#### ASSIGNMENT:
Retrieve every line from the records in which the word "writes" occurs.

** Opening EXERCISE INPUTS block **

-- ==== Sys2Proof/Laws/Procedures.lean ====
section
/-! SUPPORT. For each shared operation, once, everything it can do: what a statement's proof cites instead of unfolding
the operation. -/

namespace Sys2Proof.Machine

/-! ## Reaching an instance -/

theorem onEvent_none {hnd : U8} {s : State} (h : s.devs[hnd.toNat]? = none) (rule : Nat → Context → Res) :
    onEvent hnd s rule = .next s := by simp [onEvent, h]

theorem onEvent_uninitialized {hnd : U8} {s : State} {d : Context} (h : s.devs[hnd.toNat]? = some d)
    (hi : d.initialized = false) (rule : Nat → Context → Res) : onEvent hnd s rule = .next s := by
  simp [onEvent, h, hi]

theorem onEvent_initialized {hnd : U8} {s : State} {d : Context} (h : s.devs[hnd.toNat]? = some d)
    (hi : d.initialized = true) (rule : Nat → Context → Res) : onEvent hnd s rule = rule hnd.toNat d := by
  simp [onEvent, h, hi]

/-- What an event can do: nothing, or its rule on an initialised instance. -/
theorem onEvent_eq_next {hnd : U8} {s t : State} {rule : Nat → Context → Res} (h : onEvent hnd s rule = .next t) :
    t = s ∨ ∃ d, s.devs[hnd.toNat]? = some d ∧ d.initialized = true ∧ rule hnd.toNat d = .next t := by
  unfold onEvent at h
  split at h
  · cases h; exact .inl rfl
  · rename_i d hd
    split at h
    · exact .inr ⟨d, hd, ‹_›, h⟩
    · cases h; exact .inl rfl

theorem onCommand_none {opc hnd : U8} {s : State} (h : s.devs[hnd.toNat]? = none) (rule : Nat → Context → Res) :
    onCommand opc hnd s rule = .next (s.respond opc hnd .errBadHandle 0#32) := by simp [onCommand, h]

theorem onCommand_some {opc hnd : U8} {s : State} {d : Context} (h : s.devs[hnd.toNat]? = some d)
    (rule : Nat → Context → Res) : onCommand opc hnd s rule = rule hnd.toNat d := by simp [onCommand, h]

/-- What a command can do: a refusal for want of the instance, or its rule. -/
theorem onCommand_eq_next {opc hnd : U8} {s t : State} {rule : Nat → Context → Res}
    (h : onCommand opc hnd s rule = .next t) :
    (s.devs[hnd.toNat]? = none ∧ t = s.respond opc hnd .errBadHandle 0#32) ∨
      ∃ d, s.devs[hnd.toNat]? = some d ∧ rule hnd.toNat d = .next t := by
  unfold onCommand at h
  split at h
  · rename_i hn; cases h; exact .inl ⟨hn, rfl⟩
  · rename_i d hd; exact .inr ⟨d, hd, h⟩

/-! ## Slots and addresses -/

theorem slotRef_eq_some {p : Params} {o : Option Nat} {k : Nat} : slotRef p o = some k ↔ o = some k ∧ k < p.nBuf := by
  cases o with
  | none => simp [slotRef]
  | some j =>
    simp only [slotRef]
    split <;> simp <;> intro h <;> (subst h) <;> simp_all

theorem slotRef_of_lt {p : Params} {o : Option Nat} {k : Nat} (h : o = some k) (hk : k < p.nBuf) :
    slotRef p o = some k := slotRef_eq_some.mpr ⟨h, hk⟩

/-! ## The chip's answers -/

@[simp] theorem Context.peek_length (d : Context) (h n : Nat) : (d.peek h n).length = n := by
  simp [Context.peek]; omega

/-- With a tape long enough, the answers are the tape's. -/
theorem Context.peek_of_tape {d : Context} {n : Nat} {l rest : List U8} (ha : d.answers = l ++ rest)
    (hl : l.length = n) (h : Nat) : d.peek h n = l := by
  subst hl
  simp [Context.peek, ha]
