theorem supervisorWrite_movesOnly (h : Nat) (v : U32) (s : State) :
    MovesOnly h R s (.next (supervisorWrite h v s)) := by
  unfold supervisorWrite
  split
  · exact movesOnly_of_devs_eq rfl
  · rename_i d hd
    exact movesOnly_of_set hd rfl (.inl rfl)

/-- What an input that is no agent's turn can move, and of which device. -/
def InputMove (x : Input) (h : Nat) (d e : Context) : Prop :=
  match x with
  | .command f => f.hnd.toNat = h ∧ CommandMove .command f.opc e
  | .supervisor f => f.hnd.toNat = h ∧ CommandMove .supervisor f.opc e
  | .irq hnd _ _ _ => hnd.toNat = h ∧ dispatcherMove d.mode e.mode = true ∧ d.initialized = true
  | _ => False

theorem runInput_mode_change (hs : s.Inv) {x : Input} (ht : runInput x s = .next t) {j : Nat}
    (hd : s.devs[j]? = some d) (he : t.devs[j]? = some e) (hne : e.mode ≠ d.mode) :
    (∃ hnd a, x = .resume hnd a ∧ hnd.toNat = j ∧ AgentMove a d e) ∨ InputMove x j d e := by
  have hsame (h : t.devs = s.devs) : False := by
    rw [h, hd] at he
    cases he
    exact hne rfl
  cases x with
  | command f =>
    obtain ⟨rfl, hmove⟩ := (runFrame_movesOnly .command f s).mode_change ht hd he hne
    exact .inr ⟨rfl, hmove⟩
  | supervisor f =>
    obtain ⟨rfl, hmove⟩ := (runFrame_movesOnly .supervisor f s).mode_change ht hd he hne
    exact .inr ⟨rfl, hmove⟩
  | irq hnd dev is1 is2 =>
    obtain ⟨rfl, hmove⟩ := (dispatch_movesOnly hnd dev is1 is2 s).mode_change ht hd he hne
    exact .inr ⟨rfl, hmove⟩
  | resume hnd a =>
    obtain ⟨rfl, hmove⟩ := (runAgent_movesOnly hs hnd a).mode_change ht hd he hne
    exact .inl ⟨hnd, a, rfl, rfl, hmove⟩
  | tick =>
    cases ht
    rw [List.getElem?_map, hd] at he
    cases he
    exact absurd rfl hne
  | supRead hnd r =>
    cases ht
    exact (hsame (supervisorRead_devs _ r s)).elim
  | supWrite hnd v =>
    exact .inr ((supervisorWrite_movesOnly (R := fun _ _ => False) hnd.toNat v s).mode_change ht hd he hne).2
  | settings | poolTake =>
    cases ht
    exact (hsame rfl).elim
  | bufStore k f v =>
    simp only [runInput, hostStore] at ht
    split at ht
    · cases ht
      exact (hsame rfl).elim
    · exact nomatch ht
  | poolReturn k =>
    cases ht
    refine (hsame ?_).elim
    split <;> rfl

/-- Everything by which a step can change the mode of a device: an agent of the device whose turn it is, or an input. -/
theorem step_mode_change (hs : s.Inv) (ht : step s = .next t) (hd : s.devs[h]? = some d) (he : t.devs[h]? = some e)
    (hne : e.mode ≠ d.mode) :
    (∃ a, agentTurn s h a ∧ AgentMove a d e) ∨ ∃ x rest, s.inputs = x :: rest ∧ InputMove x h d e := by
  unfold step at ht
  split at ht
  case h_1 hin =>
    obtain ⟨a, hmove⟩ := runOwnAgents_mode_change hs ht hd he hne
    exact .inl ⟨a, .inr ⟨hin, d, hd, hmove.enabled⟩, hmove⟩
  case h_2 x rest hin =>
    obtain ⟨hnd, a, rfl, hh, hmove⟩ | hmove := runInput_mode_change (hs.consume hin) ht hd he hne
    · exact .inl ⟨a, .inl ⟨hnd, rest, hh, hin⟩, hmove⟩
    · exact .inr ⟨x, rest, hin, hmove⟩

end

/-- Settles O56: the moves of the agents and of the inputs, each a row of the table. -/
theorem modeChangesOnlyByTheTable : Obligations.ModeChangesOnlyByTheTable := by
  intro s t h d e hs ht hd he hne
  obtain ⟨a, hturn, hmove⟩ | ⟨x, rest, hin, hmove⟩ := step_mode_change hs ht hd he hne
  · obtain ⟨rfl, hfrom, hto, hsend⟩ | ⟨rfl, hreceive⟩ := hmove
    · exact .inr (.inl ⟨hfrom, hto, hturn, hsend⟩)
    · exact .inr (.inr (.inl ⟨hturn, hreceive⟩))
  · cases x with
    | irq hnd dev is1 is2 =>
      obtain ⟨hh, hrow, hi⟩ := hmove
      exact .inl ⟨hrow, hnd, dev, is1, is2, rest, hh, hin, hi⟩
    | command f =>
      obtain ⟨hh, ⟨hm, hi⟩, ⟨-, hopc⟩ | ⟨hport, -⟩⟩ := hmove
      · exact .inr (.inr (.inr ⟨hm, hi, f, rest, hh, .inl ⟨hin, hopc⟩⟩))
      · exact nomatch hport
    | supervisor f =>
      obtain ⟨hh, ⟨hm, hi⟩, ⟨hport, -⟩ | ⟨-, hopc⟩⟩ := hmove
      · exact nomatch hport
      · exact .inr (.inr (.inr ⟨hm, hi, f, rest, hh, .inr ⟨hin, hopc⟩⟩))
    | _ => exact hmove.elim
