/-- Settles O10: the operand, the two refusals, the issue; then the wait's two ends. -/
theorem sendOperation : Obligations.SendOperation := by
  intro s hnd d p t hd
  rw [runAgent_send hd]
  refine ⟨fun hp => ?_, fun hne hlt => ?_, sendComplete_of_done hd, fun hwait hdone htimer u e hu he => ?_,
    fun _ hdone htimer => sendComplete_of_waiting hdone htimer⟩
  · exact exec_send_of_no_buffer hd (packetOperand_eq_none_iff.mpr hp.symm) t
  · rw [exec_send_of_buffer hd (packetOperand_of_lt hne hlt)]
    exact ⟨fun hi => by rw [if_pos hi], fun hi hwait => by rw [if_neg (by simp [hi]), if_pos hwait],
      fun hi hwait => by rw [if_neg (by simp [hi]), if_neg (by simp [hwait])]⟩
  · exact sendComplete_of_timeout hwait hdone htimer hu he

/-! ## SEND_ABORT -/

section
variable {s : State} {hnd : U8} {d : Context}

theorem Context.drop_of_tape {d : Context} {n : Nat} {l tape : List U8} (ha : d.answers = l ++ tape)
    (hl : l.length = n) : d.drop n = { d with answers := tape } := by
  subst hl
  simp [Context.drop, ha]

theorem dispatchOwn_of_uninitialized (hd : s.devs[hnd.toNat]? = some d) (hi : d.initialized = false) :
    dispatchOwn hnd s = .next (s.setDev hnd.toNat { d with txtimeoutReq := false }) := by
  rw [dispatchOwn, hd]
  exact if_pos hi

/-- DISPATCH started by PRLINK (R136): the chip's next three answers are the status burst. -/
theorem dispatchOwn_of_tape (hd : s.devs[hnd.toNat]? = some d) (hi : d.initialized = true) {b0 b1 b2 : U8}
    {tape : List U8} (ha : d.answers = b0 :: b1 :: b2 :: tape) :
    dispatchOwn hnd s = dispatch hnd b0 b1 b2 (s.setDev hnd.toNat { d with answers := tape }) := by
  have hburst : d.peek hnd.toNat 3 = [b0, b1, b2] := Context.peek_of_tape (l := [b0, b1, b2]) ha rfl _
  have htape : d.drop 3 = { d with answers := tape } := Context.drop_of_tape (l := [b0, b1, b2]) ha rfl
  rw [dispatchOwn, hd]
  dsimp only
  rw [if_neg (by simp [hi]), hburst, htape]
  rfl

theorem sendAbort_of_queued {k : Nat} (hk : d.sendPkt = some k) (hq : d.txq = some k) :
    sendAbort hnd d s = .next (s.setDev hnd.toNat { d with txq := none }) :=
  if_pos ⟨by simp [hq], hq.trans hk.symm⟩

theorem sendAbort_of_inFlight {k : Nat} (hk : d.sendPkt = some k) (hq : d.txq ≠ some k) (hpkt : d.txPkt = some k)
    (hm : d.mode = txData) :
    sendAbort hnd d s = dispatchOwn hnd (s.setDev hnd.toNat { d with txtimeoutReq := true }) := by
  rw [sendAbort, if_neg (by simp [hk, hq]), if_pos ⟨by simp [hpkt], hpkt.trans hk.symm, hm⟩]

theorem sendAbort_of_neither {k : Nat} (hk : d.sendPkt = some k) (hq : d.txq ≠ some k)
    (hpkt : ¬(d.txPkt = some k ∧ d.mode = txData)) : sendAbort hnd d s = .next s := by
  rw [sendAbort, if_neg (by simp [hk, hq]), if_neg (by rw [hk]; exact fun h => hpkt h.2)]

end

/-- Settles O11: the packet in `txq`, the packet in flight by the dispatcher's branches, and neither. -/
theorem sendAbortLeavesTxData : Obligations.SendAbortLeavesTxData := by
  intro s hnd d p b0 b1 b2 tape hd hp ha
  have hraised := State.setDev_get_same s _ d { d with txtimeoutReq := true } hd
  have hread := State.setDev_get_same s _ d { d with txtimeoutReq := true, answers := tape } hd
  have hburst (hq : d.txq ≠ some p) (hpkt : d.txPkt = some p) (hm : d.mode = txData) (hi : d.initialized = true) :
      sendAbort hnd d s = dispatch hnd b0 b1 b2
        (s.setDev hnd.toNat { d with txtimeoutReq := true, answers := tape }) := by
    rw [sendAbort_of_inFlight hp hq hpkt hm, dispatchOwn_of_tape hraised hi ha, State.setDev_setDev]
  refine ⟨sendAbort_of_queued hp, fun hq hpkt hm hi hpor => ?_, fun hq hpkt hm hi hpor => ?_,
    fun hq hpkt hm hi => ?_, sendAbort_of_neither hp⟩
  · rw [hburst hq hpkt hm hi, dispatch_of_request hread hi hpor rfl hm, State.setDev_setDev]
    rfl
  · rw [hburst hq hpkt hm hi, dispatch_of_por hread hi hpor, State.setDev_setDev]
    rfl
  · rw [sendAbort_of_inFlight hp hq hpkt hm, dispatchOwn_of_uninitialized hraised hi, State.setDev_setDev]

/-! ## RECEIVE -/

section
variable {s : State} {hnd : U8} {d : Context}

/-- RECEIVE at issue (R213 steps 1 to 4). -/
theorem exec_receive (hd : s.devs[hnd.toNat]? = some d) (t : U32) :
    exec (.receive hnd t) s = .next (
      if d.initialized = false then s.respond 0x03#8 hnd .errNotInit 0xFFFFFFFF#32
      else if d.recvWait then s.respond 0x03#8 hnd .errBusy 0xFFFFFFFF#32
      else if d.rxNext = none then
        s.poolTaken.setDev hnd.toNat { d with recvWait := true, recvTimer := t, rxNext := s.poolAnswer }
      else s.setDev hnd.toNat { d with recvWait := true, recvTimer := t }) := by
  rw [exec, execReceive, onCommand_some hd]
  rfl

theorem runAgent_receive (hd : s.devs[hnd.toNat]? = some d) : runAgent hnd .receive s = receiveComplete hnd d s := by
  rw [runAgent, hd]

theorem receiveComplete_of_timeout (hwait : d.recvWait = true) (hlink : d.sigLink = false)
    (htimer : d.recvTimer = 0#32) :
    receiveComplete hnd d s = .next ((s.setDev hnd.toNat { d with recvWait := false }).respond 0x03#8 hnd
      .errTimeout 0xFFFFFFFF#32) := by
  rw [receiveComplete, if_neg (by simp [hwait]), if_neg (by simp [hlink]), if_pos htimer]
  rfl
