/-! ### `setStackEntry` -/

@[simp] theorem State.setStackEntry_mem (k : Fin 16) (w : Word) : (s.setStackEntry k w).mem = s.mem := rfl
@[simp] theorem State.setStackEntry_v (k : Fin 16) (w : Word) : (s.setStackEntry k w).v = s.v := rfl
@[simp] theorem State.setStackEntry_i (k : Fin 16) (w : Word) : (s.setStackEntry k w).i = s.i := rfl
@[simp] theorem State.setStackEntry_pc (k : Fin 16) (w : Word) : (s.setStackEntry k w).pc = s.pc := rfl
@[simp] theorem State.setStackEntry_sp (k : Fin 16) (w : Word) : (s.setStackEntry k w).sp = s.sp := rfl
@[simp] theorem State.setStackEntry_stack (k : Fin 16) (w : Word) : (s.setStackEntry k w).stack = s.stack.set k.val w := rfl
@[simp] theorem State.setStackEntry_dt (k : Fin 16) (w : Word) : (s.setStackEntry k w).dt = s.dt := rfl
@[simp] theorem State.setStackEntry_st (k : Fin 16) (w : Word) : (s.setStackEntry k w).st = s.st := rfl
@[simp] theorem State.setStackEntry_disp (k : Fin 16) (w : Word) : (s.setStackEntry k w).disp = s.disp := rfl
@[simp] theorem State.setStackEntry_key (k : Fin 16) (w : Word) : (s.setStackEntry k w).key = s.key := rfl
@[simp] theorem State.setStackEntry_mode (k : Fin 16) (w : Word) : (s.setStackEntry k w).mode = s.mode := rfl
@[simp] theorem State.setStackEntry_edge (k : Fin 16) (w : Word) : (s.setStackEntry k w).edge = s.edge := rfl
@[simp] theorem State.setStackEntry_cfg (k : Fin 16) (w : Word) : (s.setStackEntry k w).cfg = s.cfg := rfl
@[simp] theorem State.setStackEntry_draws (k : Fin 16) (w : Word) : (s.setStackEntry k w).draws = s.draws := rfl
@[simp] theorem State.setStackEntry_reg (k : Fin 16) (w : Word) (z : Nibble) : (s.setStackEntry k w).reg z = s.reg z := rfl
@[simp] theorem State.setStackEntry_readByte (k : Fin 16) (w : Word) (z : Nat) : (s.setStackEntry k w).readByte z = s.readByte z := rfl
@[simp] theorem State.setStackEntry_addr (k : Fin 16) (w : Word) (z : Nat) : (s.setStackEntry k w).addr z = s.addr z := rfl
@[simp] theorem State.setStackEntry_keyDown (k : Fin 16) (w : Word) (z : Nibble) : (s.setStackEntry k w).keyDown z = s.keyDown z := rfl

/-! ### `setDt` -/

@[simp] theorem State.setDt_mem (y : Byte) : (s.setDt y).mem = s.mem := rfl
@[simp] theorem State.setDt_v (y : Byte) : (s.setDt y).v = s.v := rfl
@[simp] theorem State.setDt_i (y : Byte) : (s.setDt y).i = s.i := rfl
@[simp] theorem State.setDt_pc (y : Byte) : (s.setDt y).pc = s.pc := rfl
@[simp] theorem State.setDt_sp (y : Byte) : (s.setDt y).sp = s.sp := rfl
@[simp] theorem State.setDt_stack (y : Byte) : (s.setDt y).stack = s.stack := rfl
@[simp] theorem State.setDt_dt (y : Byte) : (s.setDt y).dt = y := rfl
@[simp] theorem State.setDt_st (y : Byte) : (s.setDt y).st = s.st := rfl
@[simp] theorem State.setDt_disp (y : Byte) : (s.setDt y).disp = s.disp := rfl
@[simp] theorem State.setDt_key (y : Byte) : (s.setDt y).key = s.key := rfl
@[simp] theorem State.setDt_mode (y : Byte) : (s.setDt y).mode = s.mode := rfl
@[simp] theorem State.setDt_edge (y : Byte) : (s.setDt y).edge = s.edge := rfl
@[simp] theorem State.setDt_cfg (y : Byte) : (s.setDt y).cfg = s.cfg := rfl
@[simp] theorem State.setDt_draws (y : Byte) : (s.setDt y).draws = s.draws := rfl
@[simp] theorem State.setDt_reg (y : Byte) (z : Nibble) : (s.setDt y).reg z = s.reg z := rfl
@[simp] theorem State.setDt_readByte (y : Byte) (z : Nat) : (s.setDt y).readByte z = s.readByte z := rfl
@[simp] theorem State.setDt_addr (y : Byte) (z : Nat) : (s.setDt y).addr z = s.addr z := rfl
@[simp] theorem State.setDt_keyDown (y : Byte) (z : Nibble) : (s.setDt y).keyDown z = s.keyDown z := rfl
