-- ==== Sys2Proof/Laws/Step.lean ====
section
/-! SUPPORT. What the shared meanings and the step can do: one case lemma each, by which no later proof unfolds them. -/

namespace Sys2Proof.Machine

/-- R163, R164: a store at I: a halt that changes only `mode`, or all the writes and the advance. -/
theorem State.storeAtI_cases (s : State) (i : Instr) (ys : List Byte) :
    (¬ IndexInRange s ys.length ∧
        s.storeAtI i ys = .next (s.raiseHalt .addressOutOfRange (some (encode i)))) ∨
      (IndexInRange s ys.length ∧
        s.storeAtI i ys =
          .next (s.writeCells (((List.range ys.length).map (indexAddr s)).zip ys)).advance) := by
  by_cases h : IndexInRange s ys.length
  · exact .inr ⟨h, by simp [State.storeAtI, s.indexed_of_inRange _ h]⟩
  · exact .inl ⟨h, by simp [State.storeAtI, s.indexed_of_not_inRange _ h]⟩

/-- R165: the same for the block load. -/
theorem execLdVxMem_cases (x : Nibble) (s : State) :
    (¬ IndexInRange s (x.toNat + 1) ∧
        execLdVxMem x s = .next (s.raiseHalt .addressOutOfRange (some (encode (.ldVxMem x))))) ∨
      (IndexInRange s (x.toNat + 1) ∧
        execLdVxMem x s = .next
          (s.loadRegs 0 ((List.range (x.toNat + 1)).map fun k => s.readByte (indexAddr s k))).advance) := by
  by_cases h : IndexInRange s (x.toNat + 1)
  · exact .inr ⟨h, by simp only [execLdVxMem, s.indexed_of_inRange _ h, List.map_map]; rfl⟩
  · exact .inl ⟨h, by simp [execLdVxMem, s.indexed_of_not_inRange _ h]⟩

/-- R182: the sprite rows that a DRW reads. -/
def spriteRows (s : State) (n : Nibble) : List Byte :=
  (List.range n.toNat).map fun k => s.readByte (indexAddr s k)

/-- R182: the pixels that a DRW XORs. -/
def drawnPoints (s : State) (x y n : Nibble) : List Point :=
  spritePoints (s.reg x) (s.reg y) 0 (spriteRows s n)

/-- R182: a DRW halts, or blits its pixels and writes VF. -/
theorem execDrw_cases (x y n : Nibble) (s : State) :
    (¬ IndexInRange s n.toNat ∧
        execDrw x y n s = .next (s.raiseHalt .addressOutOfRange (some (encode (.drw x y n))))) ∨
      (IndexInRange s n.toNat ∧
        execDrw x y n s = .next
          ((s.setDisp (blit s.disp (drawnPoints s x y n)).1).setFlag
            (flagByte (blit s.disp (drawnPoints s x y n)).2)).advance) := by
  by_cases h : IndexInRange s n.toNat
  · exact .inr ⟨h, by simp only [execDrw, s.indexed_of_inRange _ h, List.map_map]; rfl⟩
  · exact .inl ⟨h, by simp [execDrw, s.indexed_of_not_inRange _ h]⟩

/-- R182: the pixels of one DRW are distinct. -/
theorem drawnPoints_nodup (s : State) (x y n : Nibble) : (drawnPoints s x y n).Nodup :=
  spritePoints_nodup _ _ _ _ (by simp [spriteRows]; omega)

/-- R182: a DRW's pixels are those its sprite covers. -/
theorem mem_drawnPoints (s : State) (x y n : Nibble) (c : Fin 64) (r : Fin 32) :
    (c, r) ∈ drawnPoints s x y n ↔ SpriteCovers s x y n c r := by
  simp only [drawnPoints, mem_spritePoints, SpriteCovers, spriteRows, List.length_map, List.length_range,
    List.getElem_map, List.getElem_range, spritePoint, Prod.mk.injEq, Fin.ext_iff, Fin.val_ofNat, Nat.zero_add]
  constructor
  · rintro ⟨k, c', hk, hc, hb, h1, h2⟩; exact ⟨k, c', hk, hc, hb, h1, h2⟩
  · rintro ⟨k, c', hk, hc, hb, h1, h2⟩; exact ⟨k, c', hk, hc, hb, h1, h2⟩

/-- R201, R202: a key skip halts, or skips on the level of the indexed key. -/
theorem execSkp_cases (x : Nibble) (s : State) :
    (s.keyIndex (s.reg x) = none ∧
        execSkp x s = .next (s.raiseHalt .keyIndexOutOfRange (some (encode (.skp x))))) ∨
      ∃ k, s.keyIndex (s.reg x) = some k ∧ execSkp x s = .next (s.skipIf (s.keyDown k)) := by
  unfold execSkp
  cases s.keyIndex (s.reg x) <;> simp

theorem execSknp_cases (x : Nibble) (s : State) :
    (s.keyIndex (s.reg x) = none ∧
        execSknp x s = .next (s.raiseHalt .keyIndexOutOfRange (some (encode (.sknp x))))) ∨
      ∃ k, s.keyIndex (s.reg x) = some k ∧ execSknp x s = .next (s.skipIf (!s.keyDown k)) := by
  unfold execSknp
  cases s.keyIndex (s.reg x) <;> simp

/-- R97, R98: a step of the key wait. -/
theorem State.continueKeyWait_cases (s : State) (x : Nibble) :
    (s.edge = none ∧ s.continueKeyWait x = s) ∨
      ∃ k, s.edge = some k ∧ s.continueKeyWait x =
        ((s.setReg x (k.setWidth 8)).advance.setMode .running).setEdge none := by
  unfold State.continueKeyWait
  cases s.edge <;> simp

/-- R90, R91: everything a step can do. -/
theorem step_cases (s t : State) (h : step s = .next t) :
    (s.mode = .running ∧ s.fetch = none ∧ t = s.raiseHalt .addressOutOfRange none) ∨
      (∃ w, s.mode = .running ∧ s.fetch = some w ∧ decode w = .unknown w ∧
        t = s.raiseHalt .unknownOpcode (some w)) ∨
      (∃ w i, s.mode = .running ∧ s.fetch = some w ∧ decode w = .instr i ∧ exec i s = .next t) ∨
      (∃ x, s.mode = .awaitingKey x ∧ t = s.continueKeyWait x) ∨
      (s.mode.isHalted = true ∧ t = s) := by
  unfold step stepByMode at h
  split at h
  · rename_i hm
    unfold executeOne at h
    split at h
    · exact .inl ⟨hm, ‹_›, by cases h; rfl⟩
    · rename_i w hw
      split at h
      · rename_i w' hd
        have := decode_unknown_word w w' hd
        subst this
        exact .inr (.inl ⟨_, hm, hw, hd, by cases h; rfl⟩)
      · exact .inr (.inr (.inl ⟨_, _, hm, hw, ‹_›, h⟩))
  · exact .inr (.inr (.inr (.inl ⟨_, ‹_›, by cases h; rfl⟩)))
  · rename_i hm
    exact .inr (.inr (.inr (.inr ⟨by rw [hm]; rfl, by cases h; rfl⟩)))

end Sys2Proof.Machine
end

** Closing EXERCISE INPUTS block **

#### ANSWER TO THE EXERCISE:
/-- R163, R164: a store at I: a halt that changes only `mode`, or all the writes and the advance. -/
/-- R182: a DRW halts, or blits its pixels and writes VF. -/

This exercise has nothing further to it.